Enraged by this—and anxious for his daughter—Zukala sends the demon back, back to the pit which spawned him. He then takes up his daughter, who is beginning to recover, but who keeps repeating “Conan; Conan . . .” He tells the barbarian to beware as they disappear into the ether . . . and blames him for the fact that the Barbarian has stolen his daughter’s heart from him. Conan stoops to pick up the gold pieces. His mission is accomplished—the Wizard has vanished . . . what purpose is served by going back to the village . . . none at all. THE STORY ENDS.

I would contend that this pastiche of a Howard poem—itself part of a longer cycle—tells you everything you need to know about Howard’s fiction. We begin with the exhilaration, the sense of excitement, the existence of a Caucasian Superman, as well as the headlong action and narrative drive. The agelessness of the protagonists and the almost Pulpish heterosexuality are very much in evidence.

Likewise, magic is considered to be a normal part of life and, in this sword and sorcery universe, it is the equivalent of scientific writ in our own time. It is fascinating to think that Zukala’s version of Crowley or Adolphe Constant is treated like the second law of Newtonian mechanics in this universe.

Broadly speaking, the moral cleanness of the barbaric character (Conan) in comparison to the civilized ones is also clearly pointed out.
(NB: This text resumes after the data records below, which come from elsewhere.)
section
/-! SUPPORT. What a mailbox command's checks leave known of its request and of the state (R142), and what an answer leaves alone. -/

namespace Sys2Proof.Machine

/-- A sheet that refuses nothing has passed steps 6 to 8 of R142. -/
theorem sheetRefusal_none {sh : Sheet} {r : Req} {s : State} (h : sheetRefusal sh r s = none) :
    sh.args r s = none ∧ sh.state r s = none := by
  unfold sheetRefusal at h
  split at h
  · cases h
  · split at h
    · cases h
    · split at h
      · cases h
      · split at h
        · cases h
        · exact ⟨‹_›, ‹_›⟩

theorem Asks.args {sh : Sheet} {m : Nat} {r : Req} {s : State} (h : Asks sh m r s) : sh.args r (seqPop s) = none :=
  (sheetRefusal_none h.free).1

theorem Asks.state {sh : Sheet} {m : Nat} {r : Req} {s : State} (h : Asks sh m r s) : sh.state r (seqPop s) = none :=
  (sheetRefusal_none h.free).2

/-- Step 6 of R142 has passed: the length and the field values are the sheet's. -/
theorem argsLen_none {n : Nat} {ok : Req → Bool} {r : Req} (h : argsLen n ok r = none) : r.len = n ∧ ok r = true := by
  unfold argsLen at h
  split at h
  · assumption
  · cases h

/-! An answer and the Whistle leave every block but the mailbox's own as it is. -/

theorem Sealed.time {m : Nat} {s t : State} (h : Sealed m s t) : t.time = s.time := by
  obtain ⟨_, _, _, _, _, rfl⟩ := h.rest
  rfl
theorem Sealed.dev {m : Nat} {s t : State} (h : Sealed m s t) : t.dev = s.dev := by
  obtain ⟨_, _, _, _, _, rfl⟩ := h.rest
  rfl
theorem Sealed.fab {m : Nat} {s t : State} (h : Sealed m s t) : t.fab = s.fab := by
  obtain ⟨_, _, _, _, _, rfl⟩ := h.rest
  rfl
theorem Sealed.cfg {m : Nat} {s t : State} (h : Sealed m s t) : t.cfg = s.cfg := by
  obtain ⟨_, _, _, _, _, rfl⟩ := h.rest
  rfl

/-- A sheet that is asked and answers with an end: the state `t` reached holds the answer, and is `u` but for it. -/
theorem runs_answered {i : Instr} {sh : Sheet} {m : Nat} {r : Req} {s u : State} {p : List (BitVec 8)}
    (he : exec i s = fin (runSheet sh m s)) (h : Asks sh m r s) (hrun : sh.run r (seqPop s) = (replyOk p, u)) :
    ∃ t, Runs i s t ∧ Answered r stOk p false t ∧ Sealed m u t := by
  obtain ⟨ha, hs⟩ := runSheet_answers h (st := stOk) hrun (by decide)
  exact ⟨_, he, ha.whSettle, hs.trans (Sealed.whSettle m _)⟩

/-- The same for a sheet that accepts. -/
theorem runs_accepted {i : Instr} {sh : Sheet} {m : Nat} {r : Req} {s u : State} {args : List Nat} {data : List (BitVec 8)}
    (he : exec i s = fin (runSheet sh m s)) (h : Asks sh m r s) (hrun : sh.run r (seqPop s) = (replyAccepted args data, u)) :
    ∃ t, Runs i s t ∧ Answered r stAccepted [] true t ∧ Sealed m (withRunning r args data u) t := by
  obtain ⟨ha, hs⟩ := runSheet_accepts h hrun
  exact ⟨_, he, ha.whSettle, hs.trans (Sealed.whSettle m _)⟩

/-- A sheet that is asked and waits (R147) leaves what its run leaves, without an answer. -/
theorem runSheet_waits {sh : Sheet} {m : Nat} {r : Req} {s u : State} (h : Asks sh m r s)
    (hrun : sh.run r (seqPop s) = (replySt stWait, u)) : runSheet sh m s = u := by
  simp only [runSheet, h.head, h.mb, h.opcode, and_self, if_true, runReq, h.gate, seqPop_romOnly, h.rom, Bool.false_and,
    Bool.false_eq_true, if_false, h.free, hrun, replySt]

end Sys2Proof.Machine
end

section
/-! SUPPORT. Notes leave the list of enabled ports as it is: no register of theirs is an RP_CTRL (R321). -/

namespace Sys2Proof.Machine

theorem filterMap_tabDel {α β : Type} {g : Nat × α → Option β} {k : Nat} (h : ∀ v, g (k, v) = none) (t : Tab α) :
    (tabDel t k).filterMap g = t.filterMap g := by
  induction t with
  | nil => rfl
  | cons p t ih =>
    obtain ⟨a, v⟩ := p
    by_cases ha : a = k
    · subst ha
      simp [tabDel, ih, h]
    · simp [tabDel, ha, ih, List.filterMap_cons]

theorem filterMap_tabIns {α β : Type} {g : Nat × α → Option β} {k : Nat} {v : α} (h : g (k, v) = none) (t : Tab α) :
    (tabIns k v t).filterMap g = t.filterMap g := by
  induction t with
  | nil => simp [tabIns, h]
  | cons p t ih =>
    obtain ⟨a, u⟩ := p
    by_cases ha : k < a
    · simp [tabIns, ha, List.filterMap_cons, h]
    · simp [tabIns, ha, List.filterMap_cons, ih]

theorem filterMap_tabSet {α β : Type} [DecidableEq α] {g : Nat × α → Option β} {k : Nat} (h : ∀ v, g (k, v) = none) (d v : α)
    (t : Tab α) : (tabSet d t k v).filterMap g = t.filterMap g := by
  unfold tabSet
  split
  · exact filterMap_tabDel h t
  · rw [tabPut, filterMap_tabIns (h v), filterMap_tabDel h]

theorem enabledPorts_congr {s t : State} (h : t.regs = s.regs) : enabledPorts t = enabledPorts s := by
  simp only [enabledPorts, h]

/-- No register of `noteAddr` is an RP_CTRL. -/
theorem rpKeyPort_note {f : Fld} (hf : noteAddr f.addr) (hl : f.lo < 32) : rpKeyPort (fldKey f) = none := by
  have ha : fldKey f / 32 = f.addr := by simp only [fldKey]; omega
  unfold rpKeyPort
  rw [ha, if_neg]
  simp only [noteAddr] at hf
  omega

theorem enabledPorts_setNote {f : Fld} (hf : noteAddr f.addr) (hl : f.lo < 32) (v : Nat) (s : State) :
    enabledPorts (setF f v s) = enabledPorts s :=
  filterMap_tabSet (fun v => by simp [rpKeyPort_note hf hl]) _ _ _

theorem enabledPorts_bumpNote {f : Fld} (hf : noteAddr f.addr) (hl : f.lo < 32) (s : State) :
    enabledPorts (bumpF f s) = enabledPorts s := by
  unfold bumpF
  split
  · exact enabledPorts_setNote hf hl _ s
  · rfl

theorem enabledPorts_whenS {f : State → State} (h : ∀ s, enabledPorts (f s) = enabledPorts s) (b : Bool) (s : State) :
    enabledPorts (whenS b f s) = enabledPorts s := by
  unfold whenS
  split
  · exact h s
  · rfl

/-- What each step of a loop leaves alone, the loop leaves alone. -/
theorem forEach_keeps {α β : Type} (g : State → β) {f : α → State → State} {l : List α} (h : ∀ a ∈ l, ∀ s, g (f a s) = g s)
    (s : State) : g (forEach f l s) = g s := by
  induction l generalizing s with
  | nil => rfl
  | cons a l ih => exact (ih (fun b hb => h b (by simp [hb])) _).trans (h a (by simp) s)

/-- The Scorebook's event bits are notes. -/
theorem enabledPorts_sbStatus {f : Fld} (h : f.addr = 0x3F00A00004) (hl : f.lo < 32) (v : Nat) (s : State) :
    enabledPorts (setF f v s) = enabledPorts s := enabledPorts_setNote (.inl h) hl v s

theorem enabledPorts_sbAppend (r : Rec) (s : State) : enabledPorts (sbAppend r s) = enabledPorts s := by
  unfold sbAppend
  split
  · rfl
  · exact enabledPorts_bumpNote (f := SB_STATUS_LOST) (.inl rfl) (by decide) _

theorem enabledPorts_sbBuffer (r : Rec) (s : State) : enabledPorts (sbBuffer r s) = enabledPorts s := by
  rw [← enabledPorts_whenS (enabledPorts_sbStatus (f := SB_STATUS_WATCH_EV) rfl (by decide) 1) (sbWatched r.code s) s]
  dsimp only [sbBuffer]
  generalize whenS _ _ s = u
  split
  · rfl
  · split
    · rfl
    · split
      · rfl
      · exact enabledPorts_sbAppend r u

theorem enabledPorts_sbOpen (s : State) : enabledPorts (sbOpen s) = enabledPorts s := rfl

theorem enabledPorts_sbProgram (s : State) : enabledPorts (sbProgram false s) = enabledPorts s := by
  dsimp only [sbProgram]
  rw [if_neg (by decide), enabledPorts_whenS (enabledPorts_sbStatus (f := SB_STATUS_WATCH_EV) rfl (by decide) 1),
    enabledPorts_whenS (enabledPorts_sbStatus (f := SB_STATUS_LOST_EV) rfl (by decide) 1)]
  rfl

theorem enabledPorts_sbPages (all : Bool) (n : Nat) (s : State) : enabledPorts (sbPages all n s) = enabledPorts s := by
  induction n generalizing s with
  | zero => rfl
  | succ n ih =>
    unfold sbPages
    split
    · split
      · rw [ih, enabledPorts_sbOpen]
      · rw [ih, enabledPorts_sbProgram]
    · rfl

theorem enabledPorts_sbTimer (s : State) : enabledPorts (sbTimer s) = enabledPorts s := by
  unfold sbTimer
  split <;> rfl

@[simp] theorem enabledPorts_sbEvent (code : Nat) (vs : List (Nat × Nat)) (s : State) :
    enabledPorts (sbEvent code vs s) = enabledPorts s := by
  rw [sbEvent, sbFlush, enabledPorts_sbTimer, enabledPorts_sbPages, enabledPorts_sbBuffer]

theorem enabledPorts_noticeMsi (s : State) : enabledPorts (noticeMsi s) = enabledPorts s := by
  unfold noticeMsi
  split
  · split
    · rfl
    · exact enabledPorts_congr (msix_regs _ _)
  · rfl

theorem enabledPorts_ringWrite {r : Nat} (hr : r < 7) (code mb : Nat) (arg : List (BitVec 8)) (s : State) :
    enabledPorts (ringWrite r code mb arg s) = enabledPorts s := by
  have h (x : Tab (List (BitVec 8))) (v : Nat) :
      enabledPorts (setF (NOTICE_PROD_PROD (ringBox r)) v { s with mail := { s.mail with rings := x } }) = enabledPorts s :=
    enabledPorts_setNote (noteAddr_prod hr) (lo_prod _) v _
  dsimp only [ringWrite]
  split
  · rw [enabledPorts_noticeMsi, h]
  · exact h _ _

theorem enabledPorts_ringOverflow {r : Nat} (hr : r < 7) (s : State) : enabledPorts (ringOverflow r s) = enabledPorts s := by
  dsimp only [ringOverflow]
  split
  · rw [enabledPorts_ringWrite hr, enabledPorts_setNote (noteAddr_drop hr) (lo_drop _)]
  · rfl

theorem enabledPorts_ringPost {r : Nat} (hr : r < 7) (code mb : Nat) (arg : List (BitVec 8)) (s : State) :
    enabledPorts (ringPost r code mb arg s) = enabledPorts s := by
  rw [← enabledPorts_ringOverflow hr s]
  dsimp only [ringPost]
  generalize ringOverflow r s = u
  split
  · rw [enabledPorts_bumpNote (noteAddr_drop hr) (lo_drop _), enabledPorts_whenS (enabledPorts_sbEvent _ _)]
  · exact enabledPorts_ringWrite hr _ _ _ _

@[simp] theorem enabledPorts_notice (code mb : Nat) (arg : List (BitVec 8)) (s : State) :
    enabledPorts (notice code mb arg s) = enabledPorts s := by
  refine forEach_keeps enabledPorts (fun r hr s => ?_) s
  have : r < 7 := by have := mem_natsFrom.1 hr; omega
  split
  · exact enabledPorts_ringPost this _ _ _ _
  · rfl

@[simp] theorem enabledPorts_faultFollow (s : State) : enabledPorts (faultFollow s) = enabledPorts s := by
  unfold faultFollow
  split
  · rfl
  · exact (enabledPorts_sbEvent _ _ _).trans
      (enabledPorts_setNote (f := LJ_STATUS_FAULT_OUT) (by unfold noteAddr; decide) (by decide) _ s)

@[simp] theorem enabledPorts_setDevState (d : DevState) (c : Nat) (s : State) : enabledPorts (setDevState d c s) = enabledPorts s := by
  dsimp only [setDevState]
  rw [enabledPorts_faultFollow, enabledPorts_notice, enabledPorts_sbEvent]
  rfl

end Sys2Proof.Machine
end

section
/-! SUPPORT. The device state's moves (R14, R326): what a change of DEVICE_STATE, STAGED entry and the end of a drain leave of the
device's own record, where no port is enabled. -/

namespace Sys2Proof.Machine

/-- A change of DEVICE_STATE moves the device's own record; all else is notes. -/
theorem setDevState_noted (d : DevState) (c : Nat) (s : State) :
    ∃ x : Dev, x.state = d ∧ x.cause = c ∧ Noted { s with dev := x } (setDevState d c s) := by
  refine ⟨_, ?_, ?_, ((Noted.sbEvent 0x0110 [(1, c)] _).trans (Noted.notice _ _ _ _)).trans (Noted.faultFollow _)⟩ <;> rfl

@[simp] theorem setDevState_state (d : DevState) (c : Nat) (s : State) : (setDevState d c s).dev.state = d := by
  obtain ⟨x, hd, -, n⟩ := setDevState_noted d c s
  rw [n.dev, hd]

@[simp] theorem setDevState_cause (d : DevState) (c : Nat) (s : State) : (setDevState d c s).dev.cause = c := by
  obtain ⟨x, -, hc, n⟩ := setDevState_noted d c s
  rw [n.dev, hc]

@[simp] theorem setDevState_us (d : DevState) (c : Nat) (s : State) : (setDevState d c s).time.us = s.time.us := by
  obtain ⟨x, -, -, n⟩ := setDevState_noted d c s
  exact n.us

/-- With no port enabled, STAGED entry is the change of DEVICE_STATE with the pins off. -/
theorem enterStaged_noPorts {s : State} (h : enabledPorts s = []) (c : Nat) :
    enterStaged c s = pinsOff (setDevState .staged c s) := by
  rw [enterStaged, portsFollow, enabledPorts_setDevState, h]
  rfl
Indeed, one could say that all of Robert E. Howard’s barbaric heroes—Bran Mak Morn, Kull, and Solomon Kane—all build up into the one Super-character, Conan; a man whose saga was left evident yet uncompleted on Howard’s death.

I think the basic point of the Conan stories—and of Howard in general—is as a moral corrective. For those who feel broken, lonely, afraid, cowardly, uncombative (and so on), the Howard mythos in its 16 or so volumes is a wilful counterpart. Morally, his entire mythos is a species of counter-culture or current.